[WORK INSTRUCTION]: Go through the listing below and output it word for word.

[MATERIAL SHOWN]:
/-- The excess reactive energy of each rate, with floor(Ep(r) R / 65536) allowed when the enable is ON, and
0 when it is OFF; X(A) is the sum of the six; each present rate's block carries its own. -/
def Obligations.ExcessReactiveEnergy : Prop :=
  ∀ x : Snapshot,
    (∀ r : Rate, x.excess r = (if x.settings.excessOn then
        ((x.energy.get (.one r)).eq).toNat / 1000 - ((x.energy.get (.one r)).pp).toNat / 1000 * x.settings.ratio / 65536
      else 0))
    ∧ (∀ r : Rate, x.settings.excessOn = true →
        (x.settings.ratio = 0 ∨ ((x.energy.get (.one r)).pp).toNat < 1000) →
        x.excess r = ((x.energy.get (.one r)).eq).toNat / 1000)
    ∧ x.record.blockA.excess = x.excess .r1 + x.excess .r2 + x.excess .r3 + x.excess .r4 + x.excess .r5 + x.excess .r6
    ∧ x.record.blockA.excess ≤ (([.r1, .r2, .r3, .r4, .r5, .r6] : List Rate).map (fun r =>
        ((x.energy.get (.one r)).eq).toNat / 1000)).sum
    ∧ (∀ r : Rate, x.ratePresent.has r = true → ∃ b ∈ x.record.blocks, b.rate = .one r ∧ b.excess = x.excess r)
    ∧ (∀ b ∈ x.record.blocks, ∃ r, b.rate = .one r ∧ x.ratePresent.has r = true)
    ∧ (x.record.blocks.map (fun b => b.rate.code)).Pairwise (· < ·)

/-- The base demand is the largest value present among the kW or kVA records of the billable rates, or of
rate A for an empty set, and 0 with NO_DEMAND when all of them are empty, U then being the greater of the
ratchet floor and the contract minimum. -/
def Obligations.BaseDemand : Prop :=
  ∀ x : Snapshot,
    let considered : RateSet → Prop := fun r =>
      if x.settings.billable = 0 then r = .all else ∃ q, r = .one q ∧ x.settings.billable.has q = true
    let held : RateSet → Option MaxRecord := fun r =>
      if x.settings.basis = .kw then (x.maxima.get r).kw else (x.maxima.get r).kva
    (∀ r, considered r → ∀ m ∈ held r, m.value ≤ x.record.base)
      ∧ ((∃ r, considered r ∧ (held r).isSome = true) →
          (∃ r, considered r ∧ ∃ m ∈ held r, m.value = x.record.base) ∧ x.record.flags.noDemand = false)
      ∧ ((∀ r, considered r → held r = none) → x.record.base = 0 ∧ x.record.flags.noDemand = true
          ∧ x.record.unadjusted = max x.record.floor x.settings.contractMin)

/-- The ratchet floor is the share of the largest ratchet basis, rounded half up; U is the greatest of the
base, the floor and the contract minimum; RATCHET_APPLIED and MIN_APPLIED follow the table of R98 and
are never set together. -/
def Obligations.RatchetFloorAndUnadjusted : Prop :=
  ∀ (x : Snapshot) (b : Nat), (∀ v ∈ x.ratchet, v ≤ b) → (x.ratchet = [] → b = 0) → (x.ratchet ≠ [] → b ∈ x.ratchet) →
    x.record.floor = (2 * b * x.settings.ratchetPct + 100) / 200
    ∧ (x.settings.ratchetPct = 100 → x.record.floor = b) ∧ (x.settings.ratchetPct = 0 → x.record.floor = 0)
    ∧ (x.settings.ratchetPct ≤ 100 → x.record.floor ≤ b)
    ∧ x.record.base ≤ x.record.unadjusted ∧ x.record.floor ≤ x.record.unadjusted
    ∧ x.settings.contractMin ≤ x.record.unadjusted
    ∧ (x.record.unadjusted = x.record.base ∨ x.record.unadjusted = x.record.floor
        ∨ x.record.unadjusted = x.settings.contractMin)
    ∧ (x.record.floor ≤ x.record.base ∧ x.settings.contractMin ≤ x.record.base →
        x.record.flags.ratchetApplied = false ∧ x.record.flags.minApplied = false)
    ∧ (x.record.base < x.record.floor ∧ x.settings.contractMin ≤ x.record.floor →
        x.record.flags.ratchetApplied = true ∧ x.record.flags.minApplied = false)
    ∧ (x.record.base < x.settings.contractMin ∧ x.record.floor < x.settings.contractMin →
        x.record.flags.ratchetApplied = false ∧ x.record.flags.minApplied = true)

[SOLVED EXERCISE]:
/-- The excess reactive energy of each rate, with floor(Ep(r) R / 65536) allowed when the enable is ON, and
0 when it is OFF; X(A) is the sum of the six; each present rate's block carries its own. -/
def Obligations.ExcessReactiveEnergy : Prop :=
  ∀ x : Snapshot,
    (∀ r : Rate, x.excess r = (if x.settings.excessOn then
        ((x.energy.get (.one r)).eq).toNat / 1000 - ((x.energy.get (.one r)).pp).toNat / 1000 * x.settings.ratio / 65536
      else 0))
    ∧ (∀ r : Rate, x.settings.excessOn = true →
        (x.settings.ratio = 0 ∨ ((x.energy.get (.one r)).pp).toNat < 1000) →
        x.excess r = ((x.energy.get (.one r)).eq).toNat / 1000)
    ∧ x.record.blockA.excess = x.excess .r1 + x.excess .r2 + x.excess .r3 + x.excess .r4 + x.excess .r5 + x.excess .r6
    ∧ x.record.blockA.excess ≤ (([.r1, .r2, .r3, .r4, .r5, .r6] : List Rate).map (fun r =>
        ((x.energy.get (.one r)).eq).toNat / 1000)).sum
    ∧ (∀ r : Rate, x.ratePresent.has r = true → ∃ b ∈ x.record.blocks, b.rate = .one r ∧ b.excess = x.excess r)
    ∧ (∀ b ∈ x.record.blocks, ∃ r, b.rate = .one r ∧ x.ratePresent.has r = true)
    ∧ (x.record.blocks.map (fun b => b.rate.code)).Pairwise (· < ·)

/-- The base demand is the largest value present among the kW or kVA records of the billable rates, or of
rate A for an empty set, and 0 with NO_DEMAND when all of them are empty, U then being the greater of the
ratchet floor and the contract minimum. -/
def Obligations.BaseDemand : Prop :=
  ∀ x : Snapshot,
    let considered : RateSet → Prop := fun r =>
      if x.settings.billable = 0 then r = .all else ∃ q, r = .one q ∧ x.settings.billable.has q = true
    let held : RateSet → Option MaxRecord := fun r =>
      if x.settings.basis = .kw then (x.maxima.get r).kw else (x.maxima.get r).kva
    (∀ r, considered r → ∀ m ∈ held r, m.value ≤ x.record.base)
      ∧ ((∃ r, considered r ∧ (held r).isSome = true) →
          (∃ r, considered r ∧ ∃ m ∈ held r, m.value = x.record.base) ∧ x.record.flags.noDemand = false)
      ∧ ((∀ r, considered r → held r = none) → x.record.base = 0 ∧ x.record.flags.noDemand = true
          ∧ x.record.unadjusted = max x.record.floor x.settings.contractMin)

/-- The ratchet floor is the share of the largest ratchet basis, rounded half up; U is the greatest of the
base, the floor and the contract minimum; RATCHET_APPLIED and MIN_APPLIED follow the table of R98 and
are never set together. -/
def Obligations.RatchetFloorAndUnadjusted : Prop :=
  ∀ (x : Snapshot) (b : Nat), (∀ v ∈ x.ratchet, v ≤ b) → (x.ratchet = [] → b = 0) → (x.ratchet ≠ [] → b ∈ x.ratchet) →
    x.record.floor = (2 * b * x.settings.ratchetPct + 100) / 200
    ∧ (x.settings.ratchetPct = 100 → x.record.floor = b) ∧ (x.settings.ratchetPct = 0 → x.record.floor = 0)
    ∧ (x.settings.ratchetPct ≤ 100 → x.record.floor ≤ b)
    ∧ x.record.base ≤ x.record.unadjusted ∧ x.record.floor ≤ x.record.unadjusted
    ∧ x.settings.contractMin ≤ x.record.unadjusted
    ∧ (x.record.unadjusted = x.record.base ∨ x.record.unadjusted = x.record.floor
        ∨ x.record.unadjusted = x.settings.contractMin)
    ∧ (x.record.floor ≤ x.record.base ∧ x.settings.contractMin ≤ x.record.base →
        x.record.flags.ratchetApplied = false ∧ x.record.flags.minApplied = false)
    ∧ (x.record.base < x.record.floor ∧ x.settings.contractMin ≤ x.record.floor →
        x.record.flags.ratchetApplied = true ∧ x.record.flags.minApplied = false)
    ∧ (x.record.base < x.settings.contractMin ∧ x.record.floor < x.settings.contractMin →
        x.record.flags.ratchetApplied = false ∧ x.record.flags.minApplied = true)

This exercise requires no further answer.